When {} is used within #[display("...")] set for an enum, and if a format trait is added to {} such as {:?}, the meaning changes from “variant name” to “a string using a trait other than Display for self.”

use parse_display::Display;

#[derive(Display, PartialEq, Debug)]
#[display("{}")]
enum X {
  A,
}
assert_eq!(X::A.to_string(), "A");

#[derive(Display, PartialEq)]
#[display("{:?}")]
enum Y {
  A,
}
impl std::fmt::Debug for Y {
  fn fmt(&self, f: &mut std::fmt::Formatter) -> std::fmt::Result {
    write!(f, "Debug Y")
  }
}
assert_eq!(Y::A.to_string(), "Debug Y");

Nested field

You can use nested field, e.g. {x.a} .

use parse_display::{Display, FromStr};

#[derive(PartialEq, Debug, Default)]
struct X {
    a: u32,
    b: u32,
}

#[derive(FromStr, Display, PartialEq, Debug)]
#[display("{x.a}")]
struct Y {
    #[from_str(default)]
    x: X,
}
assert_eq!(Y { x: X { a: 10, b: 20 } }.to_string(), "10");
assert_eq!("10".parse(), Ok(Y { x: X { a: 10, b: 0 } }));

When using nested field, you need to use #[from_str(default)] to implement FromStr.

#[display(style = "...")]

By writing #[display(style = "...")], you can specify the variant name style.
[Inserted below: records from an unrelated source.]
-- ==== Sys2Proof/Machine/Sessions.lean ====
section
/-!
DEFINITION. The session commands (ch 2): OPEN, SUBMIT, CANCEL, PAUSE, PARK, REVIVE, FORK, CLOSE, SET_TTL, QUERY, the TTL scan,
and the writes of the function split and of the quotas.
-/

namespace Sys2Proof.Machine

/-! ## OPEN -/

/-- A ttl field above 0x2000.05 is out of range (R47). -/
def State.ttlBad (s : State) (n : Nat) : Bool := decide (s.dval 0x2000 5 < n)

/-- The half an OPEN names (Table 2-4). -/
def State.homeFor (s : State) (n : Nat) : Nat :=
  if n = 2 then (if s.entriesUsed 1 < s.entriesUsed 0 then 1 else 0) else n

/-- A session made at free entry `i` of partition `p` (Table 2-2), which keeps its generation and LX. -/
def State.makeSession (s : State) (i p profile ttl shalf : Nat) : State :=
  let e := s.ent i
  let e1 : DirEntry :=
    { DirEntry.blank e.gen s.self with part := p, profile, ttl, lx := e.lx, shalf, olease := s.nowMs (idxHalf i) + s.ownerLease }
  let s1 := (s.setEnt i e1).toState i .idle
  ((s1.newTable i (s1.layersOf i)).setRoot i).count 0x8200 1 1

/-- OPEN (R35, R49). -/
def State.openSess (s : State) (c : Cmd) (p : Nat) (d : Desc) : State :=
  let ttl := dFld d 191 160
  let profile := dFld d 159 154
  let home := dFld d 153 152
  match s.profs.get? profile with
  | none => s.refuse c stBAD dRANGE
  | some pr =>
    if s.ttlBad ttl ∨ home = 3 then s.refuse c stBAD dRANGE
    else
      let h := s.homeFor home
      if s.boot.bridge ∧ h = 1 then s.refuse c stHELD 0
      else if s.dval (0x2040 + p) 1 ≤ s.openCount p then (s.quotaReached p 1 0).refuse c stNOSPACE dQUOTA
      else
        match s.freeIndex h with
        | none => (s.raise 0x2003 p h [h]).refuse c stNOSPACE 0
        | some i =>
          if s.roomT1 h < 2 * cdiv pr.layers 128 then s.refuse c stNOSPACE 0
          else
            let s1 := (s.makeSession i p profile (if ttl = 0 then s.dval 0x2000 4 else ttl) h).setRes i
            s1.doneSess c i stOK 0 i

/-- OPEN. -/
def execOpen (fn sq : Nat) (d : Desc) (s : State) : Host.Outcome State Fault Refusal :=
  .next (s.take 0x01 fn sq d false (fun c p => s.openSess c p d))

/-! ## SUBMIT -/

/-- Mode `sub` of partition `p`: 1 host-assisted (R32). -/
def State.split (s : State) (p sub : Nat) : Bool := s.dval (0xA000 + p) sub == 1

/-- Mode `sub` of partition `p` on lane `n` of half `h` (R33): until the lane's next step boundary the one before a write. -/
def State.splitAt (s : State) (p h n sub : Nat) : Bool :=
  match s.sched.modes.get? (16 * p + 8 * h + n) with
  | some l => nth l (sub - 1) 0 == 1
  | none => s.split p sub

/-- Fields of a SUBMIT of function `fn` out of range whatever the session (R47, R195): the ring must be an output ring of the function, and
a grammar is not looked at where the mask is host-assisted (R196). -/
def State.submitBad (s : State) (fn : Nat) (d : Desc) : Bool :=
  let stops := dFld d 431 416
  let gram := dFld d 447 432
  decide (7 < dFld d 399 392) || decide (128 < dFld d 415 408) || (!dFlag d 25 && decide (16777216 < dFld d 255 224)) ||
    (dFlag d 25 && dFld d 255 224 % 4 != 0) || (decide (63 < stops) && stops != 0xFFFF) ||
    (decide (63 < gram) && gram != 0xFFFF
      && !s.splitAt ((s.fnPart fn).getD 0) (s.ent (hIdx (dHnd d))).shalf (dFld d 399 392 % 8) 3) ||
    !s.host.rings.has (ringKey fn 3 (dFld d 407 400))

/-- A table of `kind` 1 (grammar) or 2 (stop set) that a SUBMIT names (R195). -/
def State.namedTable (s : State) (p kind id : Nat) : Option (Nat × Nat) :=
  let idx := if kind = 1 then 0x5040 + id else 0x5080 + id
  if id = 0xFFFF then none
  else if (s.dbytes idx 1).isEmpty then some (stTABLE, 0)
  else if s.dval idx 4 ≠ p ∧ s.dval idx 4 ≠ 0 then some (stDENIED, 0)
  else none

/-- The text fields of a SUBMIT (R195, R196). -/
def State.textFault (s : State) (p i : Nat) (d : Desc) : Option (Nat × Nat) :=
  let gram := dFld d 447 432
  let stops := dFld d 431 416
  let m := s.splitAt p (s.ent i).shalf (dFld d 399 392)
  let hostMask := m 3
  let tokz := ((s.profOf i).bind s.tokzOf).isSome
  match (if hostMask then none else s.namedTable p 1 gram), s.namedTable p 2 stops with
  | some e, some f => some (if e.1 = stTABLE then e else if f.1 = stTABLE then f else e)
  | some e, none => some e
  | none, some f => some f
  | none, none =>
    if !tokz ∧ ((!dFlag d 25 && !m 1) || (gram != 0xFFFF && !hostMask)) = true then some (stTABLE, 0)
    else if stops ≠ 0xFFFF ∧ m 2 then some (stBAD, dRANGE)
    else none

/-- The parameter block of a SUBMIT (R202): the block, or the status and detail. -/
def State.readParams (s : State) (p addr : Nat) : Except (Nat × Nat) SelParams :=
  if addr = 0 then .ok SelParams.greedy
  else
    match s.addrCheck p addr 64 with
    | some e => .error e
    | none =>
      if addr % 64 ≠ 0 then .error (stBAD, dRANGE)
      else if (match s.gran (granOf addr) with
          | some g => s.lapsed (granPart (granOf addr)) (g.tier * 2 ^ 45 + g.loc % 2 ^ 45)
          | none => false) then .error (stLEASE, 0)
      else if s.poisoned addr 64 then .error (stPOISONED, 0)
      else
        let b := s.memRead addr 64
        match SelParams.check b with
        | some e => .error e
        | none => .ok (SelParams.parse b)

/-- The request record of a SUBMIT (ch 2, Tracking on the control core), with the tokenize and detokenize modes of its whole life (R196). -/
def State.newRequest (s : State) (c : Cmd) (p i : Nat) (d : Desc) (ps : SelParams) : Request :=
  let ch := dFld d 415 408
  let m := s.splitAt p (s.ent i).shalf (dFld d 399 392)
  { idx := i, cmd := c, desc := d, half := (s.ent i).shalf, part := p, lane := dFld d 399 392, lc := dFlag d 24, order := s.sess.order
    maxNew := dFld d 223 192, deadline := dFld d 319 256, ring := dFld d 407 400
    chunk := if ch = 0 then ((s.profOf i).map (·.chunk)).getD 16 else 16 * ch
    tok := dFlag d 25, tokHost := m 1, detokHost := m 2, collecting := true, inBytes := 0, heldIn := []
    pre := { s := 0, cur := [], out := [] }, bufs := [], ids := [], replaced := 0, firstRep := none, started := false, todo := []
    charge := 0, produced := 0, params := ps, counts := [], countFull := false, countSats := [], grammar := dFld d 447 432
    stops := dFld d 431 416, gcfg := none, sinceG := [], sinceS := [], heldOut := [], outOff := 0, unrel := [], outFix := false
    cut := false, discarded := 0, detok := [], deferRun := false, missRun := false, relay := none }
The following styles are available.

• none
• lowercase
• UPPERCASE
• snake_case
• SNAKE_CASE
• camelCase
• CamelCase
• kebab-case
• KEBAB-CASE
• Title Case
• Title case
• title case
• TITLE CASE

use parse_display::{Display, FromStr};

#[derive(Display, FromStr, PartialEq, Debug)]
#[display(style = "snake_case")]
enum MyEnum {
  VarA,
  VarB,
}
assert_eq!(MyEnum::VarA.to_string(), "var_a");
assert_eq!("var_a".parse(), Ok(MyEnum::VarA));

#[derive(Display, FromStr, PartialEq, Debug)]
enum StyleExample {
  #[display(style = "none")]
  VarA1,
  #[display(style = "none")]
  varA2,
  #[display(style = "lowercase")]
  VarB,
  #[display(style = "UPPERCASE")]
  VarC,
  #[display(style = "snake_case")]
  VarD,
  #[display(style = "SNAKE_CASE")]
  VarE,
  #[display(style = "camelCase")]
  VarF,
  #[display(style = "CamelCase")]
  VarG1,
  #[display(style = "CamelCase")]
  varG2,
  #[display(style = "kebab-case")]
  VarH,
  #[display(style = "KEBAB-CASE")]
  VarI,
  #[display(style = "Title Case")]
  VarJ,
  #[display(style = "Title case")]
  VarK,
  #[display(style = "title case")]
  VarL,
  #[display(style = "TITLE CASE")]
  VarM,
}
assert_eq!(StyleExample::VarA1.to_string(), "VarA1");
assert_eq!(StyleExample::varA2.to_string(), "varA2");
assert_eq!(StyleExample::VarB.to_string(), "varb");
assert_eq!(StyleExample::VarC.to_string(), "VARC");
assert_eq!(StyleExample::VarD.to_string(), "var_d");
assert_eq!(StyleExample::VarE.to_string(), "VAR_E");
assert_eq!(StyleExample::VarF.to_string(), "varF");
assert_eq!(StyleExample::VarG1.to_string(), "VarG1");
assert_eq!(StyleExample::varG2.to_string(), "VarG2");
assert_eq!(StyleExample::VarH.to_string(), "var-h");
assert_eq!(StyleExample::VarI.to_string(), "VAR-I");
assert_eq!(StyleExample::VarJ.to_string(), "Var J");
assert_eq!(StyleExample::VarK.to_string(), "Var k");
assert_eq!(StyleExample::VarL.to_string(), "var l");
assert_eq!(StyleExample::VarM.to_string(), "VAR M");

#[display(with = "...")], #[from_str(with = "...")]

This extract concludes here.